## Exercise prompt
If a line of the data below holds the string "their", copy it.

## Given entries
-- ==== Sys2Proof/Config.lean ====
section
/-! DEFINITION. What an implementation of the block fixes: the parameters of rules R6 and R7. The OPEN parameters of the
timer configuration are constants without a body, so that nothing can be proved of their values. -/

namespace Sys2Proof

/-- The timer-configuration record: the four 16-bit fields of `TCFG` and of `INIT_CFG` (rules R27 and R28). -/
structure TimerCfg where
  /-- `TINIT`, the start value. -/
  tinit : BitVec 16
  /-- `TCMP`, the compare value. -/
  tcmp : BitVec 16
  /-- `TPRE`, the code of the prescaler selection. -/
  tpre : BitVec 16
  /-- `TMODE`, the code of the timer mode. -/
  tmode : BitVec 16
deriving DecidableEq, Repr

/-- The two kinds of the line with the one-bit trigger field, in the order of their codes 0 and 1 (rule R33). -/
inductive EdgeKind where
  /-- Code 0: FallingEdge. -/
  | falling
  /-- Code 1: RisingEdge. -/
  | rising
deriving DecidableEq, Repr

/-- `INIT_TINIT`, the timer start value used at initialization: OPEN (rule R7, D16), so uninterpreted. Log 5. -/
opaque Config.initTinit : BitVec 16

/-- `INIT_TPRE`, the code of the prescaler selection: OPEN (rule R7, D16), so uninterpreted. Log 5. -/
opaque Config.initTpre : BitVec 16

/-- `INIT_TMODE`, the code of the timer mode: OPEN (rule R7, D16), so uninterpreted. Log 5. -/
opaque Config.initTmode : BitVec 16

/-- `TCMP_REF`, the reference compare value (rule R6). -/
def Config.tcmpRef : BitVec 16 := 1000#16

/-- `INIT_CFG`, the constant timer configuration used at initialization and at every resume (rule R28). -/
def Config.initCfg : TimerCfg :=
  { tinit := Config.initTinit, tcmp := Config.tcmpRef, tpre := Config.initTpre, tmode := Config.initTmode }

/-- The OPEN parameters that only the reset state reads: the trigger kinds `INIT_SENSE` and the idle levels
`INIT_LEVEL` (rule R7, D7, D8), arguments of `State.resetWith`. -/
structure ResetParams where
  /-- `INIT_SENSE[0]`. -/
  sense0 : TriggerKind
  /-- `INIT_SENSE[1]`. -/
  sense1 : TriggerKind
  /-- `INIT_SENSE[2]`. -/
  sense2 : EdgeKind
  /-- `INIT_LEVEL[0]`. -/
  level0 : LineLevel
  /-- `INIT_LEVEL[1]`. -/
  level1 : LineLevel
  /-- `INIT_LEVEL[2]`. -/
  level2 : LineLevel
deriving DecidableEq, Repr

/-- The default of every example of the spec (rule R7): FallingEdge and High on all three lines. DESIGN CHOICE, log 6. -/
def Config.defaultReset : ResetParams :=
  { sense0 := .fallingEdge, sense1 := .fallingEdge, sense2 := .falling,
    level0 := .high, level1 := .high, level2 := .high }

/-! The timing parameters of rule R6. No meaning reads them (rules R5(e), R114, R175, R253). Log 13. -/

/-- `F_SRC`, the timer's source clock in Hz: OPEN (rule R7, D16), so uninterpreted. Log 13. -/
opaque Config.fSrcHz : Nat

/-- `F_PCLK`, the post-divided timer clock in Hz (rule R6). -/
def Config.fPclkHz : Nat := 1000

/-- `DWELL_REF`, the dwell per digit in milliseconds (rule R6). -/
def Config.dwellRefMs : Nat := 4

/-- The frame of six dwells in milliseconds (rule R253). -/
def Config.frameMs : Nat := 6 * Config.dwellRefMs

/-- The tick period in microseconds by the formula of rule R114, `prescaler * (1 + compareValue) / F_SRC` with
`F_SRC / prescaler = F_PCLK`: 1.001 s under the reference values (C1). -/
def Config.tickPeriodMicros : Nat := (1 + Config.tcmpRef.toNat) * 1000000 / Config.fPclkHz

end Sys2Proof
end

## Solution to the exercise
timer configuration are constants without a body, so that nothing can be proved of their values. -/
/-- The two kinds of the line with the one-bit trigger field, in the order of their codes 0 and 1 (rule R33). -/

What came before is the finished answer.